Camera engineers say Camera - Detailed explanation of data format YUV (2)

Camera data format YUV detailed explanation

Overview

In the previous section , we talked about several image color representation methods commonly used in Camera projects, focusing on the commonly used RAW, RGB, and RGBA formats. With the rapid development of the video industry, the YUV format has derived very complex YUV format definitions, such as YUV444, YUV422, YUV420, YUV420, YUV420SP, YUV422P and other formats. The author has been working in the industry for many years and has often been troubled by the definition of YUV style, so he made additional remarks to help everyone solve their doubts.

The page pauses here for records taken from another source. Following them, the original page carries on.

-- ==== Sys2Proof/Laws/State.lean ====
section
/-! SUPPORT. One lemma for each field of the block and each update of the register file: the update leaves the field as it
is. The same for the latch of T0, a firing and a recorder record. -/

namespace Sys2Proof.Machine


/-! ### `Dev.wr` -/

@[simp] theorem Dev.wr_pend (d : Dev) (f : Field) (v : Nat) : (d.wr f v).pend = d.pend := rfl
@[simp] theorem Dev.wr_mem (d : Dev) (f : Field) (v : Nat) : (d.wr f v).mem = d.mem := rfl
@[simp] theorem Dev.wr_t0 (d : Dev) (f : Field) (v : Nat) : (d.wr f v).t0 = d.t0 := rfl
@[simp] theorem Dev.wr_t0For (d : Dev) (f : Field) (v : Nat) : (d.wr f v).t0For = d.t0For := rfl
@[simp] theorem Dev.wr_t0Pwm (d : Dev) (f : Field) (v : Nat) : (d.wr f v).t0Pwm = d.t0Pwm := rfl
@[simp] theorem Dev.wr_cuts (d : Dev) (f : Field) (v : Nat) : (d.wr f v).cuts = d.cuts := rfl
@[simp] theorem Dev.wr_sys (d : Dev) (f : Field) (v : Nat) : (d.wr f v).sys = d.sys := rfl
@[simp] theorem Dev.wr_hif (d : Dev) (f : Field) (v : Nat) : (d.wr f v).hif = d.hif := rfl
@[simp] theorem Dev.wr_evh (d : Dev) (f : Field) (v : Nat) : (d.wr f v).evh = d.evh := rfl
@[simp] theorem Dev.wr_rec_ (d : Dev) (f : Field) (v : Nat) : (d.wr f v).rec_ = d.rec_ := rfl
@[simp] theorem Dev.wr_cntAct (d : Dev) (f : Field) (v : Nat) : (d.wr f v).cntAct = d.cntAct := rfl
@[simp] theorem Dev.wr_tst (d : Dev) (f : Field) (v : Nat) : (d.wr f v).tst = d.tst := rfl
@[simp] theorem Dev.wr_geo (d : Dev) (f : Field) (v : Nat) : (d.wr f v).geo = d.geo := rfl
@[simp] theorem Dev.wr_cov (d : Dev) (f : Field) (v : Nat) : (d.wr f v).cov = d.cov := rfl
@[simp] theorem Dev.wr_tpl (d : Dev) (f : Field) (v : Nat) : (d.wr f v).tpl = d.tpl := rfl
@[simp] theorem Dev.wr_dec (d : Dev) (f : Field) (v : Nat) : (d.wr f v).dec = d.dec := rfl
@[simp] theorem Dev.wr_rate (d : Dev) (f : Field) (v : Nat) : (d.wr f v).rate = d.rate := rfl
@[simp] theorem Dev.wr_pose (d : Dev) (f : Field) (v : Nat) : (d.wr f v).pose = d.pose := rfl
@[simp] theorem Dev.wr_ssp (d : Dev) (f : Field) (v : Nat) : (d.wr f v).ssp = d.ssp := rfl
@[simp] theorem Dev.wr_gnss (d : Dev) (f : Field) (v : Nat) : (d.wr f v).gnss = d.gnss := rfl
@[simp] theorem Dev.wr_time (d : Dev) (f : Field) (v : Nat) : (d.wr f v).time = d.time := rfl
@[simp] theorem Dev.wr_t0Ssp (d : Dev) (f : Field) (v : Nat) : (d.wr f v).t0Ssp = d.t0Ssp := rfl
@[simp] theorem Dev.wr_t0Fbk (d : Dev) (f : Field) (v : Nat) : (d.wr f v).t0Fbk = d.t0Fbk := rfl
@[simp] theorem Dev.wr_fbk (d : Dev) (f : Field) (v : Nat) : (d.wr f v).fbk = d.fbk := rfl
@[simp] theorem Dev.wr_ksp (d : Dev) (f : Field) (v : Nat) : (d.wr f v).ksp = d.ksp := rfl
@[simp] theorem Dev.wr_pair (d : Dev) (f : Field) (v : Nat) : (d.wr f v).pair = d.pair := rfl
@[simp] theorem Dev.wr_idc (d : Dev) (f : Field) (v : Nat) : (d.wr f v).idc = d.idc := rfl
@[simp] theorem Dev.wr_idcB (d : Dev) (f : Field) (v : Nat) : (d.wr f v).idcB = d.idcB := rfl
@[simp] theorem Dev.wr_vnp (d : Dev) (f : Field) (v : Nat) : (d.wr f v).vnp = d.vnp := rfl
@[simp] theorem Dev.wr_can (d : Dev) (f : Field) (v : Nat) : (d.wr f v).can = d.can := rfl
@[simp] theorem Dev.wr_lsw (d : Dev) (f : Field) (v : Nat) : (d.wr f v).lsw = d.lsw := rfl
@[simp] theorem Dev.wr_wdg (d : Dev) (f : Field) (v : Nat) : (d.wr f v).wdg = d.wdg := rfl
@[simp] theorem Dev.wr_pwm (d : Dev) (f : Field) (v : Nat) : (d.wr f v).pwm = d.pwm := rfl
@[simp] theorem Dev.wr_grid (d : Dev) (f : Field) (v : Nat) : (d.wr f v).grid = d.grid := rfl
@[simp] theorem Dev.wr_cal (d : Dev) (f : Field) (v : Nat) : (d.wr f v).cal = d.cal := rfl
@[simp] theorem Dev.wr_pwr (d : Dev) (f : Field) (v : Nat) : (d.wr f v).pwr = d.pwr := rfl
@[simp] theorem Dev.wr_mram (d : Dev) (f : Field) (v : Nat) : (d.wr f v).mram = d.mram := rfl
@[simp] theorem Dev.wr_freeCtr (d : Dev) (f : Field) (v : Nat) : (d.wr f v).freeCtr = d.freeCtr := rfl

/-! ### `Dev.wrB` -/

@[simp] theorem Dev.wrB_pend (d : Dev) (f : Field) (v : Bool) : (d.wrB f v).pend = d.pend := rfl
@[simp] theorem Dev.wrB_mem (d : Dev) (f : Field) (v : Bool) : (d.wrB f v).mem = d.mem := rfl
@[simp] theorem Dev.wrB_t0 (d : Dev) (f : Field) (v : Bool) : (d.wrB f v).t0 = d.t0 := rfl
@[simp] theorem Dev.wrB_t0For (d : Dev) (f : Field) (v : Bool) : (d.wrB f v).t0For = d.t0For := rfl
@[simp] theorem Dev.wrB_t0Pwm (d : Dev) (f : Field) (v : Bool) : (d.wrB f v).t0Pwm = d.t0Pwm := rfl
@[simp] theorem Dev.wrB_cuts (d : Dev) (f : Field) (v : Bool) : (d.wrB f v).cuts = d.cuts := rfl
@[simp] theorem Dev.wrB_sys (d : Dev) (f : Field) (v : Bool) : (d.wrB f v).sys = d.sys := rfl
@[simp] theorem Dev.wrB_hif (d : Dev) (f : Field) (v : Bool) : (d.wrB f v).hif = d.hif := rfl
@[simp] theorem Dev.wrB_evh (d : Dev) (f : Field) (v : Bool) : (d.wrB f v).evh = d.evh := rfl
@[simp] theorem Dev.wrB_rec_ (d : Dev) (f : Field) (v : Bool) : (d.wrB f v).rec_ = d.rec_ := rfl
@[simp] theorem Dev.wrB_cntAct (d : Dev) (f : Field) (v : Bool) : (d.wrB f v).cntAct = d.cntAct := rfl
@[simp] theorem Dev.wrB_tst (d : Dev) (f : Field) (v : Bool) : (d.wrB f v).tst = d.tst := rfl
@[simp] theorem Dev.wrB_geo (d : Dev) (f : Field) (v : Bool) : (d.wrB f v).geo = d.geo := rfl
@[simp] theorem Dev.wrB_cov (d : Dev) (f : Field) (v : Bool) : (d.wrB f v).cov = d.cov := rfl
@[simp] theorem Dev.wrB_tpl (d : Dev) (f : Field) (v : Bool) : (d.wrB f v).tpl = d.tpl := rfl
@[simp] theorem Dev.wrB_dec (d : Dev) (f : Field) (v : Bool) : (d.wrB f v).dec = d.dec := rfl
@[simp] theorem Dev.wrB_rate (d : Dev) (f : Field) (v : Bool) : (d.wrB f v).rate = d.rate := rfl
@[simp] theorem Dev.wrB_pose (d : Dev) (f : Field) (v : Bool) : (d.wrB f v).pose = d.pose := rfl
@[simp] theorem Dev.wrB_ssp (d : Dev) (f : Field) (v : Bool) : (d.wrB f v).ssp = d.ssp := rfl
@[simp] theorem Dev.wrB_gnss (d : Dev) (f : Field) (v : Bool) : (d.wrB f v).gnss = d.gnss := rfl
@[simp] theorem Dev.wrB_time (d : Dev) (f : Field) (v : Bool) : (d.wrB f v).time = d.time := rfl
@[simp] theorem Dev.wrB_t0Ssp (d : Dev) (f : Field) (v : Bool) : (d.wrB f v).t0Ssp = d.t0Ssp := rfl
@[simp] theorem Dev.wrB_t0Fbk (d : Dev) (f : Field) (v : Bool) : (d.wrB f v).t0Fbk = d.t0Fbk := rfl
@[simp] theorem Dev.wrB_fbk (d : Dev) (f : Field) (v : Bool) : (d.wrB f v).fbk = d.fbk := rfl
@[simp] theorem Dev.wrB_ksp (d : Dev) (f : Field) (v : Bool) : (d.wrB f v).ksp = d.ksp := rfl
@[simp] theorem Dev.wrB_pair (d : Dev) (f : Field) (v : Bool) : (d.wrB f v).pair = d.pair := rfl
@[simp] theorem Dev.wrB_idc (d : Dev) (f : Field) (v : Bool) : (d.wrB f v).idc = d.idc := rfl
@[simp] theorem Dev.wrB_idcB (d : Dev) (f : Field) (v : Bool) : (d.wrB f v).idcB = d.idcB := rfl
@[simp] theorem Dev.wrB_vnp (d : Dev) (f : Field) (v : Bool) : (d.wrB f v).vnp = d.vnp := rfl
@[simp] theorem Dev.wrB_can (d : Dev) (f : Field) (v : Bool) : (d.wrB f v).can = d.can := rfl
@[simp] theorem Dev.wrB_lsw (d : Dev) (f : Field) (v : Bool) : (d.wrB f v).lsw = d.lsw := rfl
@[simp] theorem Dev.wrB_wdg (d : Dev) (f : Field) (v : Bool) : (d.wrB f v).wdg = d.wdg := rfl
@[simp] theorem Dev.wrB_pwm (d : Dev) (f : Field) (v : Bool) : (d.wrB f v).pwm = d.pwm := rfl
@[simp] theorem Dev.wrB_grid (d : Dev) (f : Field) (v : Bool) : (d.wrB f v).grid = d.grid := rfl
@[simp] theorem Dev.wrB_cal (d : Dev) (f : Field) (v : Bool) : (d.wrB f v).cal = d.cal := rfl
@[simp] theorem Dev.wrB_pwr (d : Dev) (f : Field) (v : Bool) : (d.wrB f v).pwr = d.pwr := rfl
@[simp] theorem Dev.wrB_mram (d : Dev) (f : Field) (v : Bool) : (d.wrB f v).mram = d.mram := rfl
@[simp] theorem Dev.wrB_freeCtr (d : Dev) (f : Field) (v : Bool) : (d.wrB f v).freeCtr = d.freeCtr := rfl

Welcome to the video world - first introduction to YUV format

The world of RGB is rich and colorful, but the cost is that the amount of data is too large. For example, in RGB888 format, one pixel corresponds to 24bits of data, so 1 million pixels requires 1 million * 24bits of data. On the other hand, sometimes the color information is not important and we just need the outline of the object. For example, traditional black and white TV, or grayscale images in some image processing:

considering the need to reduce the amount of data, and sometimes only grayscale images are enough. Therefore, the relevant video protocol organization defines the YUV color format. in:

• "Y" represents brightness (Luminance, Luma), which specifies how bright the pixel is perceived.
• "U" and "V" are chrominance and concentration (Chrominance, Chroma), which are used to describe the color and saturation of the image and are used to specify the color of the corresponding pixel. The grayscale image above is the image when there is only Y pixel value. Without U and V, color information cannot be reflected. U+V can be collectively called Chroma.
  The corresponding Y, U, and V components can be separated from the original YUV image. The picture below comes from wiki encyclopedia. From top to bottom, it shows the original picture, and the three components of Y, Cb and Cr.
  

Data in YUV format and RGB format can be converted to each other

Usually the YUV format we use is the ITU-R standard, also called YCbCr (this is not always the case, this needs to be confirmed with the specific product support personnel. The author believes that YCbCr is one of the YUV formats, and YUV just represents a color gamut space). Among them, Cb reflects the difference between the blue part of the RGB input signal and the signal brightness value Y; where Cr reflects the difference between the red part of the RGB input signal and the signal brightness value Y. There are many standards in the video industry (behind the competition between different display manufacturers). The formulas for converting RGB to YUV under different standards are different. The formula for converting RGB to YCbCr under the ITU-R BT.601 standard is:

Y : Y = 0.299 x R + 0.587 x G + 0.114 x B + 0
U : Cb = -0.169 x R - 0.331 x G + 0.499 x B + 128
V : Cr = 0.499 x R - 0.418 x G - 0.0813 x B + 128

What are the benefits of introducing YUV color space?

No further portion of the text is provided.